SUPPLIED RECORDS below:
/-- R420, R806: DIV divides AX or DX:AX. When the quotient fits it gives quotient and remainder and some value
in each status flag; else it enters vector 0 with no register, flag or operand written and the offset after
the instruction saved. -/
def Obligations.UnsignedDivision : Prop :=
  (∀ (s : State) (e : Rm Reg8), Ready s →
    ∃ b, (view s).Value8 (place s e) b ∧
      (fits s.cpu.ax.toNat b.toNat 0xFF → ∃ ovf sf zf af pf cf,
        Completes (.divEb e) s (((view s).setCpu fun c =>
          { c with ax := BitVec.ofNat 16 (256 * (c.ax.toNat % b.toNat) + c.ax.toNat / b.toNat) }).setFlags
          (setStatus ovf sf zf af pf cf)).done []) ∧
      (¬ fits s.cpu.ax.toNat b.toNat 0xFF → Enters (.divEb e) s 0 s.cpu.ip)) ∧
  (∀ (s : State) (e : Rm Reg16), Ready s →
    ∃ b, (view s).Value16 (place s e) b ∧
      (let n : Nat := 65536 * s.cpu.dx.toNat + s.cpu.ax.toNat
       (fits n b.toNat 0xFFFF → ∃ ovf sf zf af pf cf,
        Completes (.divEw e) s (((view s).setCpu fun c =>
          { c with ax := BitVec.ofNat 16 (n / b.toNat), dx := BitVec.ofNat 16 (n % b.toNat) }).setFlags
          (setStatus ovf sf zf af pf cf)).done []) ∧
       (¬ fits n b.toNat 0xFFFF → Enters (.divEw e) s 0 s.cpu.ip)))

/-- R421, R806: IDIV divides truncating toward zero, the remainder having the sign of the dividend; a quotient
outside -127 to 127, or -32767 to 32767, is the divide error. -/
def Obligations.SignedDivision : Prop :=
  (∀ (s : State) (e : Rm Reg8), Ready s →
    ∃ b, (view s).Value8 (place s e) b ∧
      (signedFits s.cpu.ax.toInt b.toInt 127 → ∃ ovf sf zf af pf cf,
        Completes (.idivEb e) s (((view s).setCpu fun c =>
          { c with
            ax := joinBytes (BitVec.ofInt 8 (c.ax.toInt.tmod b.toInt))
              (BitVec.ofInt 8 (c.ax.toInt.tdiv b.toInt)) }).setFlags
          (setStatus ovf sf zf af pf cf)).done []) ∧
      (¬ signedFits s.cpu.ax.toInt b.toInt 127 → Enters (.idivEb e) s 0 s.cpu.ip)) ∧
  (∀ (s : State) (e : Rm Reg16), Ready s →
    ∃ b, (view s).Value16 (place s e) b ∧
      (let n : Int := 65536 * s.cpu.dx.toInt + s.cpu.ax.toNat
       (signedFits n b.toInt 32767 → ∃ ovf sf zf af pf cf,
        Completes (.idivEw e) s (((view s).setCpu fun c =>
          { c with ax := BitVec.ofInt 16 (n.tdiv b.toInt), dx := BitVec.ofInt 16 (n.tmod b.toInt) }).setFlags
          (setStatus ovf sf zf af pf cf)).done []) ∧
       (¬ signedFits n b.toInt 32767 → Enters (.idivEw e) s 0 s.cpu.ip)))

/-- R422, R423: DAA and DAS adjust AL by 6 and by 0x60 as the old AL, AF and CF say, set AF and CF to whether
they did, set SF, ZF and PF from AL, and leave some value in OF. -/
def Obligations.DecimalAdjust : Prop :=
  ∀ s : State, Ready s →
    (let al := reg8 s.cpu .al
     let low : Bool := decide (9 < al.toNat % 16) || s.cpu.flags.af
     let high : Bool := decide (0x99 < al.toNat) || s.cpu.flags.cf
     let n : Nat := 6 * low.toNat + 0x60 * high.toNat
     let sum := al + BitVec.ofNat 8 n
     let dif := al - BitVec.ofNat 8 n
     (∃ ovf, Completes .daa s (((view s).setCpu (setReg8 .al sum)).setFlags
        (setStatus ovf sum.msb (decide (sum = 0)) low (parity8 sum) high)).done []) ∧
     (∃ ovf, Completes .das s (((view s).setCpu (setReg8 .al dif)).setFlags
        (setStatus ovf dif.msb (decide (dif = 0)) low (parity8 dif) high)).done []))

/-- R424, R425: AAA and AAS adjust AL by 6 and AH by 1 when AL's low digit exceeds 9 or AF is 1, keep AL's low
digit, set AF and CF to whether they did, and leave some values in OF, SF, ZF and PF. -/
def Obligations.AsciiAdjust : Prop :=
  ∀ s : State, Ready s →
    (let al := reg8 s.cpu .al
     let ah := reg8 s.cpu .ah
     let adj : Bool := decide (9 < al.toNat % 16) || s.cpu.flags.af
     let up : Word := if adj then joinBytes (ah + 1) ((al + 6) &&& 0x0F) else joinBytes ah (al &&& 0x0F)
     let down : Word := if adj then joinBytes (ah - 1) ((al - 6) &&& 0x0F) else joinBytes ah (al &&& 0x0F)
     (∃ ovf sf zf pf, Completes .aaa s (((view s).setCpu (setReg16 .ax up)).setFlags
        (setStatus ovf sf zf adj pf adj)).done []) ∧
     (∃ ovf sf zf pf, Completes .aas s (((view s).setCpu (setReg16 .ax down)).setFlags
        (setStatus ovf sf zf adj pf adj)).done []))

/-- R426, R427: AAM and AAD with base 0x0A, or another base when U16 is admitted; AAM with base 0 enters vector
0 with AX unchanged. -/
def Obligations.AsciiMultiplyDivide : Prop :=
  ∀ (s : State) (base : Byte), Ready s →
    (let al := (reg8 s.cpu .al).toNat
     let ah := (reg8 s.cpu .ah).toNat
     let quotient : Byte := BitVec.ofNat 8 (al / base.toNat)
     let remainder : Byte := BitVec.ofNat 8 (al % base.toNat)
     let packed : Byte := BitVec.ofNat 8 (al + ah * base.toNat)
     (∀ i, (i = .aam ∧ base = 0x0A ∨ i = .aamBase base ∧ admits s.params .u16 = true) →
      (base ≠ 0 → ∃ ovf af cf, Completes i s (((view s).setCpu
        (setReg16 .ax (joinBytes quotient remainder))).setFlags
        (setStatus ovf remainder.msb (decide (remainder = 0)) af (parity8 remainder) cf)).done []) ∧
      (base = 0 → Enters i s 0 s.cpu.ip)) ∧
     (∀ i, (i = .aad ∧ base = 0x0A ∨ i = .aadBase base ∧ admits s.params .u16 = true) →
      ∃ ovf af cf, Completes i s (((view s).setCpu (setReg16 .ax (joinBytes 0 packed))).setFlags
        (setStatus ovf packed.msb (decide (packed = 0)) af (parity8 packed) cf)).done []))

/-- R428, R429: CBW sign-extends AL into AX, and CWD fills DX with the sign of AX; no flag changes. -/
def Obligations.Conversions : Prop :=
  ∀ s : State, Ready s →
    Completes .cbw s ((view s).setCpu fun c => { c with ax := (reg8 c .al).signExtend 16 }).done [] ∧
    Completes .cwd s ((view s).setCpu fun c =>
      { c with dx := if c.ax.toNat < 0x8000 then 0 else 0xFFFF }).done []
End of SUPPLIED RECORDS.
SUPPLIED RECORDS below:
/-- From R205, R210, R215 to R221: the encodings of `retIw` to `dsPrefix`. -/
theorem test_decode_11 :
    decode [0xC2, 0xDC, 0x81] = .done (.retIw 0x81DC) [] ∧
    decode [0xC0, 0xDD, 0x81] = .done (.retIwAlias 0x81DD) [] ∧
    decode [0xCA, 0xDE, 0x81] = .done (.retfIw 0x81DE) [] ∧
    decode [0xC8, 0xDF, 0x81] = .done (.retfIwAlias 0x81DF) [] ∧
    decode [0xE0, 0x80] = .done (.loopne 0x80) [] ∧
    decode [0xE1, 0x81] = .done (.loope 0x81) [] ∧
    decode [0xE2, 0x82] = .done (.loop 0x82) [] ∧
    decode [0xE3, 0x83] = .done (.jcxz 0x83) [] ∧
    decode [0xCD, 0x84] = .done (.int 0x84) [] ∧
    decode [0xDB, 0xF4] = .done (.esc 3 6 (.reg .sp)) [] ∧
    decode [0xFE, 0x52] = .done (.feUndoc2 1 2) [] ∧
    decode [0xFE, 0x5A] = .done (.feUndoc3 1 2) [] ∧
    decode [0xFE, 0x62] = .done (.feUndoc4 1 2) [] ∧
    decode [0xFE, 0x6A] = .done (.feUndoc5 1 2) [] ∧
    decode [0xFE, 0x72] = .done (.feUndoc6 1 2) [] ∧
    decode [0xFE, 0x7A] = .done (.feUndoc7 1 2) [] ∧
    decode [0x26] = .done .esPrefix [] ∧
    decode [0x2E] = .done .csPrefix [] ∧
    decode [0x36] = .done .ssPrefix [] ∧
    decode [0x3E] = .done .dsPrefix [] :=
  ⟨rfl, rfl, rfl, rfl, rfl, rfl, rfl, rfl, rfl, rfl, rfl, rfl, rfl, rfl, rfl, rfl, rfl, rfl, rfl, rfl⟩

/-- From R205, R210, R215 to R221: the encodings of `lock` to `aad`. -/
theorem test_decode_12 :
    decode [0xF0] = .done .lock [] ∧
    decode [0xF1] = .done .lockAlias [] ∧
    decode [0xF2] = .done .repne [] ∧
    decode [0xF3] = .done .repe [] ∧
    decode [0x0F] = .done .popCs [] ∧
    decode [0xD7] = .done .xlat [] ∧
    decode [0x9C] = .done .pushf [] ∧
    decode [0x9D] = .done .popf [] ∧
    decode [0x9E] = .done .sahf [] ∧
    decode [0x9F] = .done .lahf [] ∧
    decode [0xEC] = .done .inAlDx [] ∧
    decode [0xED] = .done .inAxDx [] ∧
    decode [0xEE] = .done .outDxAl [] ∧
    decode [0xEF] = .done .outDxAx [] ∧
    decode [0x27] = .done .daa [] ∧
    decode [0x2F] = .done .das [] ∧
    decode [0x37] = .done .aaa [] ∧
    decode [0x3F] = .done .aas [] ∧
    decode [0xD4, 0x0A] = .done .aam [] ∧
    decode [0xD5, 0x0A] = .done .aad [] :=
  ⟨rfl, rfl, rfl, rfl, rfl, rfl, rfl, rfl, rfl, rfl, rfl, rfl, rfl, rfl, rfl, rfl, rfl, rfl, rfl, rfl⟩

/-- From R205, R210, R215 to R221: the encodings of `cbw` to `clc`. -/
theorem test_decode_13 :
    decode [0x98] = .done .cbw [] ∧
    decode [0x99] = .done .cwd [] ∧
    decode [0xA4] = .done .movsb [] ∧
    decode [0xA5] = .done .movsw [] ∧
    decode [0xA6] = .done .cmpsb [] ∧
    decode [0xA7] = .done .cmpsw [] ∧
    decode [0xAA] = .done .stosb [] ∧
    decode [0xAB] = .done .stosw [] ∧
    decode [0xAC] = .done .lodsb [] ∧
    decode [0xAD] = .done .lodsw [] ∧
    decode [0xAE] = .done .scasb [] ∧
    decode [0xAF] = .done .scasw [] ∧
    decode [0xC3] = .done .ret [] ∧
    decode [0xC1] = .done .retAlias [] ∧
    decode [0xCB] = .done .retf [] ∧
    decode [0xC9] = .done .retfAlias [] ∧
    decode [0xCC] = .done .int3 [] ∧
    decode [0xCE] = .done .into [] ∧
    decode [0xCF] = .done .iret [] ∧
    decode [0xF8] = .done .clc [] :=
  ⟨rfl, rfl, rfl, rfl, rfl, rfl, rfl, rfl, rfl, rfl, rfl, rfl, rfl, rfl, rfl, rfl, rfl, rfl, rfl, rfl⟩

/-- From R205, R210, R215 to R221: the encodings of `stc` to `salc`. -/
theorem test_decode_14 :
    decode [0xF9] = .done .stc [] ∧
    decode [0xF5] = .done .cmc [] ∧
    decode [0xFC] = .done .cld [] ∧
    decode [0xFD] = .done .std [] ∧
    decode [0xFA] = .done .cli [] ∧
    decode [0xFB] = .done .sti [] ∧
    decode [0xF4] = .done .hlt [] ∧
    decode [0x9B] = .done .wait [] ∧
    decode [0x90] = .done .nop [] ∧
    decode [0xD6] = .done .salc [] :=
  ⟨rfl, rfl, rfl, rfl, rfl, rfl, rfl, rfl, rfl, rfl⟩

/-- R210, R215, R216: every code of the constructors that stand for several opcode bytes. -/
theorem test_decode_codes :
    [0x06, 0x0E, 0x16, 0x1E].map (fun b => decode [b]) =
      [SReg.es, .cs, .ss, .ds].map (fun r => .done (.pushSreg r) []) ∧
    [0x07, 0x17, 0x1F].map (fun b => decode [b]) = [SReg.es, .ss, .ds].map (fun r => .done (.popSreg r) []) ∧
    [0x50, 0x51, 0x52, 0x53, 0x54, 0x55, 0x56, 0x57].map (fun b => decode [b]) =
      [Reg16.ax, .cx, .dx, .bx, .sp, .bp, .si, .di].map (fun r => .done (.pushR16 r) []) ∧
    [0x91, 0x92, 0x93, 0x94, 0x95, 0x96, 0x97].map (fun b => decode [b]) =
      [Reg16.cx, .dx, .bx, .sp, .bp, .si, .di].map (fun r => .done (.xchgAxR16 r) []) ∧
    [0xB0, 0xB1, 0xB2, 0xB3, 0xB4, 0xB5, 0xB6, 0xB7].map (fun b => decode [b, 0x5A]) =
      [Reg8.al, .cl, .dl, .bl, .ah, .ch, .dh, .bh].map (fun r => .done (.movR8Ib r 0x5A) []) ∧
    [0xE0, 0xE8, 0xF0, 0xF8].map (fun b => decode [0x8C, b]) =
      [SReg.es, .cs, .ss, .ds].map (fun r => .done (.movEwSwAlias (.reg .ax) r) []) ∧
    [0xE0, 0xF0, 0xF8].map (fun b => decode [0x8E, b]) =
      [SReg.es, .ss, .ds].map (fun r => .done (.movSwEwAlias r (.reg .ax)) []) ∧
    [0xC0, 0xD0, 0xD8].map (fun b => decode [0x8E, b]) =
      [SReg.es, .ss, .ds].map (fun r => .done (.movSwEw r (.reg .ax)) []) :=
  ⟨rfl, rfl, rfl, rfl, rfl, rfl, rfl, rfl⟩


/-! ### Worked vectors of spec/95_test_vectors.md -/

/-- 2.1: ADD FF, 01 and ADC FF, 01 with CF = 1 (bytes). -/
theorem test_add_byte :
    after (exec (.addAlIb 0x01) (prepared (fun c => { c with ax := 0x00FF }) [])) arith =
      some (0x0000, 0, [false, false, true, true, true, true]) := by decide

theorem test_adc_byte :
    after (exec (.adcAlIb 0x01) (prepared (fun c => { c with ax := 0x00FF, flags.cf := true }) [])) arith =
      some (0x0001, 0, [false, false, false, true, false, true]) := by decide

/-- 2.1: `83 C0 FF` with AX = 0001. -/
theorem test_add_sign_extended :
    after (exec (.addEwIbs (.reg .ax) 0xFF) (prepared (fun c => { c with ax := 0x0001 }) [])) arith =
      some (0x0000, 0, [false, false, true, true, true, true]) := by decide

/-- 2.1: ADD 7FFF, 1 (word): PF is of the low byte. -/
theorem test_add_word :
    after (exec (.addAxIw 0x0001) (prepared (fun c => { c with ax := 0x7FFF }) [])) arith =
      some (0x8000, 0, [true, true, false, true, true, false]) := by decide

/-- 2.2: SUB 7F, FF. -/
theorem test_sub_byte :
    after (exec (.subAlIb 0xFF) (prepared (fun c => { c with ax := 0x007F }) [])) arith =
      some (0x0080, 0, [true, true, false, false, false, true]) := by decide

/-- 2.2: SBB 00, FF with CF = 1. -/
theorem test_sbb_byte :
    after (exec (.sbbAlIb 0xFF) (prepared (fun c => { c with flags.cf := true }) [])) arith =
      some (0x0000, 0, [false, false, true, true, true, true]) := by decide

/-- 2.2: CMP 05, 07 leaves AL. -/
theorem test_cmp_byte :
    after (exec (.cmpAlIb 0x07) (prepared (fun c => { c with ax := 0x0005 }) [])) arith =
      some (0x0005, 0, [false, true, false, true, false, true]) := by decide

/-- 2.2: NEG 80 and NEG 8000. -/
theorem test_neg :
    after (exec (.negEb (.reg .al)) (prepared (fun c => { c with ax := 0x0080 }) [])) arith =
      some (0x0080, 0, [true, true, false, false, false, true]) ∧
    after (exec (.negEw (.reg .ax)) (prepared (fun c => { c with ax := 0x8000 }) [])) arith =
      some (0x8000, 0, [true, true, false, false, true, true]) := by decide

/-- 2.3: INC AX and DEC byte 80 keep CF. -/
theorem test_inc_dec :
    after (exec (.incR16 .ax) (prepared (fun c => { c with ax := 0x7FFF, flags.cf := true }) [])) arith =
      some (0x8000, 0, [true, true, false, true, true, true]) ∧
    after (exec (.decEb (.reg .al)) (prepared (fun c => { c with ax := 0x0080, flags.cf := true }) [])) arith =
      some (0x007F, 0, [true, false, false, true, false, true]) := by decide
End of SUPPLIED RECORDS.
SUPPLIED RECORDS below:
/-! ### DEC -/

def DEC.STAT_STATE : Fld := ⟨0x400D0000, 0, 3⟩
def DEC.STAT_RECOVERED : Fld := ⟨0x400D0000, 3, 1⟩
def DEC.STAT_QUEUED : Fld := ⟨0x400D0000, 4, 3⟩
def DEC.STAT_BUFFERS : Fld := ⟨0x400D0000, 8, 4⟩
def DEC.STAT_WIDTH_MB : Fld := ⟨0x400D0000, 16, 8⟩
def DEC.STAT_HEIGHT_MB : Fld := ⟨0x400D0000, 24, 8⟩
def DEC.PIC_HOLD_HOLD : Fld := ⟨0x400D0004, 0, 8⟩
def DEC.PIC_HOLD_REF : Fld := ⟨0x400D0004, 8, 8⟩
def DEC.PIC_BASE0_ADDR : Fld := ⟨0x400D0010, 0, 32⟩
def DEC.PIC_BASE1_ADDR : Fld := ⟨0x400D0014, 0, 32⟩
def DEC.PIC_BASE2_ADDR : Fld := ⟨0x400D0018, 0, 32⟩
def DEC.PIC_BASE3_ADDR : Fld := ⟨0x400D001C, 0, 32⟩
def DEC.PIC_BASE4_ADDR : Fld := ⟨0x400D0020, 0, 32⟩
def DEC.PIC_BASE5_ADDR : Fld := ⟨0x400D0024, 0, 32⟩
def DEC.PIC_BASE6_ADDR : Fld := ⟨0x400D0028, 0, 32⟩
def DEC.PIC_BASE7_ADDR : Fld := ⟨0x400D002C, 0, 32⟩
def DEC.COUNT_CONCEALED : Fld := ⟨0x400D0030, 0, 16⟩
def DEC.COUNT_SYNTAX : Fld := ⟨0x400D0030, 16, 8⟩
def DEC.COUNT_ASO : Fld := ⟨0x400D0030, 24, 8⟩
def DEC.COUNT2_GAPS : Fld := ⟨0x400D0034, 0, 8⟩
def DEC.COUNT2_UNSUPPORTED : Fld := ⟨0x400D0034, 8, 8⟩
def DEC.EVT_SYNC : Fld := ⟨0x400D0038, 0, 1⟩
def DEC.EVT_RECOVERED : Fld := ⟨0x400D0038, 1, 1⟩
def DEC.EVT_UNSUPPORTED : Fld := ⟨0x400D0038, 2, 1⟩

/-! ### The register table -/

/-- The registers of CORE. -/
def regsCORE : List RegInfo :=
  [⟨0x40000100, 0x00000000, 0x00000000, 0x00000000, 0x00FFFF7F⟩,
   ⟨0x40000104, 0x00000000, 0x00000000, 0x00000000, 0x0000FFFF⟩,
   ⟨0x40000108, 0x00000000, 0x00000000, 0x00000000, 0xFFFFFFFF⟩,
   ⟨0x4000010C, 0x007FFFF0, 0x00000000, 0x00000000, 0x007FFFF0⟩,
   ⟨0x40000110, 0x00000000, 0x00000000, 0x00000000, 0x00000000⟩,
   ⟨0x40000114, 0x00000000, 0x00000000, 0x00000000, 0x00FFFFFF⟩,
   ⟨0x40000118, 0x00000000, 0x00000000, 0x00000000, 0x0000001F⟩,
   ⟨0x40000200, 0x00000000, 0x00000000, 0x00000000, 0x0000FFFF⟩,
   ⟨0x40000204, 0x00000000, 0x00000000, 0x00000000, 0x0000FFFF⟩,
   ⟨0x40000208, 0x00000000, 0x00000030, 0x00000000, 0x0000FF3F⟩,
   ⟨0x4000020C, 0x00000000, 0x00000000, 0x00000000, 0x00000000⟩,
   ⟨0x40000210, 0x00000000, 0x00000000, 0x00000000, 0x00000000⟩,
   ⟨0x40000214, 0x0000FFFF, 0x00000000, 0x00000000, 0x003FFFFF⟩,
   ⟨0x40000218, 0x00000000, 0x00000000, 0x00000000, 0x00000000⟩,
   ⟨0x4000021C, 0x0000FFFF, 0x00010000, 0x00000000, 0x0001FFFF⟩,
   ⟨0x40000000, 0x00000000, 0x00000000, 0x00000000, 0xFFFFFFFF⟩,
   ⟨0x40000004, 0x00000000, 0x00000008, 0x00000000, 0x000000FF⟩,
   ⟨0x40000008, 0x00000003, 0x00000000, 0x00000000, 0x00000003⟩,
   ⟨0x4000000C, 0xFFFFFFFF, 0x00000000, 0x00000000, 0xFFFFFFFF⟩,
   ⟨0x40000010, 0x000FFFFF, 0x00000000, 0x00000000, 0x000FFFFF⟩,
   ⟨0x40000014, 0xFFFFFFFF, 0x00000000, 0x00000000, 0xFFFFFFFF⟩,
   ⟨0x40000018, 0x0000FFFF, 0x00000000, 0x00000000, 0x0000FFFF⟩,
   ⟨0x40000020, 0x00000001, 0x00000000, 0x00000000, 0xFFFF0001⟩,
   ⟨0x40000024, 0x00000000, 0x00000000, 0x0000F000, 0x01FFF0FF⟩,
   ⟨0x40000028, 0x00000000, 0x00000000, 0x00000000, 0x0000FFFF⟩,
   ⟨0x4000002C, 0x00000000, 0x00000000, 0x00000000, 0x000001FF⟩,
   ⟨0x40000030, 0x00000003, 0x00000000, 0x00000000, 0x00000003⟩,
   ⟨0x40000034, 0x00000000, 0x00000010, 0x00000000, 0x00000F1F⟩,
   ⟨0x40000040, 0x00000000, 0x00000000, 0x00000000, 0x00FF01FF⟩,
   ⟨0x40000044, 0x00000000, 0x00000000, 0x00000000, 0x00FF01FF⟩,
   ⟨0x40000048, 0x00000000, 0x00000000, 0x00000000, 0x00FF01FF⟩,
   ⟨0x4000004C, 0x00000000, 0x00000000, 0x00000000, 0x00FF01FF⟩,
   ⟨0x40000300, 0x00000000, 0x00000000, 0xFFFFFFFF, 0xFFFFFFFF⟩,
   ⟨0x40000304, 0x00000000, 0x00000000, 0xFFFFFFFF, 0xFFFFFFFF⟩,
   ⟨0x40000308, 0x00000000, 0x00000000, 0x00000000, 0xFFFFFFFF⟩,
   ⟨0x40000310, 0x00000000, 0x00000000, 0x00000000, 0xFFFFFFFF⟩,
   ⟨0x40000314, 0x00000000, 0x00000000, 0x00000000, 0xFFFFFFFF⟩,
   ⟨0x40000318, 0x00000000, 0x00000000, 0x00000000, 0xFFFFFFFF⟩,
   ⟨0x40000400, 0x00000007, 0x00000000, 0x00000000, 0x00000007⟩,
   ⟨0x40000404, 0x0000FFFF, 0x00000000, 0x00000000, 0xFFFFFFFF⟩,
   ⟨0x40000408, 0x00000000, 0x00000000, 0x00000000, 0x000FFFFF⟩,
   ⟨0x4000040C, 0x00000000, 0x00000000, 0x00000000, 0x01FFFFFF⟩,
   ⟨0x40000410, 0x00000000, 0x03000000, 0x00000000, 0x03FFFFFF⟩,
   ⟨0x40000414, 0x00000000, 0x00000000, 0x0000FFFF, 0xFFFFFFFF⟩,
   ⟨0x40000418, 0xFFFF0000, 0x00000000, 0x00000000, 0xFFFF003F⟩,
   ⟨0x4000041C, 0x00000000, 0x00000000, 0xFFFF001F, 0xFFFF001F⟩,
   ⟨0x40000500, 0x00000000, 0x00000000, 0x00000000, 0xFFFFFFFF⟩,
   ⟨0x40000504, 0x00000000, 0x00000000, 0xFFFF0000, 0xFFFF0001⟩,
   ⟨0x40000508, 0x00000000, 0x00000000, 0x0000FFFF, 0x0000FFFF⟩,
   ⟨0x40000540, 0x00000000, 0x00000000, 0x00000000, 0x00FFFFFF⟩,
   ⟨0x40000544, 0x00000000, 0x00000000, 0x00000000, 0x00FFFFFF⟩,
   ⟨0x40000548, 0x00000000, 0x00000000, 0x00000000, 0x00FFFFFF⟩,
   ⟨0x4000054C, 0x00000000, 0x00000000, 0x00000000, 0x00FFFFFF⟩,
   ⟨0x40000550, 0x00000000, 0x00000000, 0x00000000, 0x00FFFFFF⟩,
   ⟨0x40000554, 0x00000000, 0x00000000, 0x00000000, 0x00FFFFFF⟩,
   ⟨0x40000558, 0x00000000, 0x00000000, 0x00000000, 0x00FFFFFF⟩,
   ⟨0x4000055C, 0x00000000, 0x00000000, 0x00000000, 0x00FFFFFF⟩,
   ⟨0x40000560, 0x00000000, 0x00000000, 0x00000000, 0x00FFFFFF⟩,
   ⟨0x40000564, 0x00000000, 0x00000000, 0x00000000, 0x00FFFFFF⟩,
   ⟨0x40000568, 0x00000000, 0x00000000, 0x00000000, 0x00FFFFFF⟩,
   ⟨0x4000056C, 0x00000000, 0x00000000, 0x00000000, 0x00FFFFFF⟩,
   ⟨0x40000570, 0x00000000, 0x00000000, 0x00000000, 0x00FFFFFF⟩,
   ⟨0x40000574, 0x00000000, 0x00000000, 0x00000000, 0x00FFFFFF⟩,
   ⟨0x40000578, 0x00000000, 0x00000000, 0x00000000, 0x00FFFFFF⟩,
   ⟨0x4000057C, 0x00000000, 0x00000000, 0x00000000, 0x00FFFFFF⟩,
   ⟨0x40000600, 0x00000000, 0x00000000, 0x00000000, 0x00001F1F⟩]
End of SUPPLIED RECORDS.
- GOAL OF THE EXERCISE
How many lines of these entries contain the string "keep"? Reply with the number alone.

- EXERCISE RESPONSE
2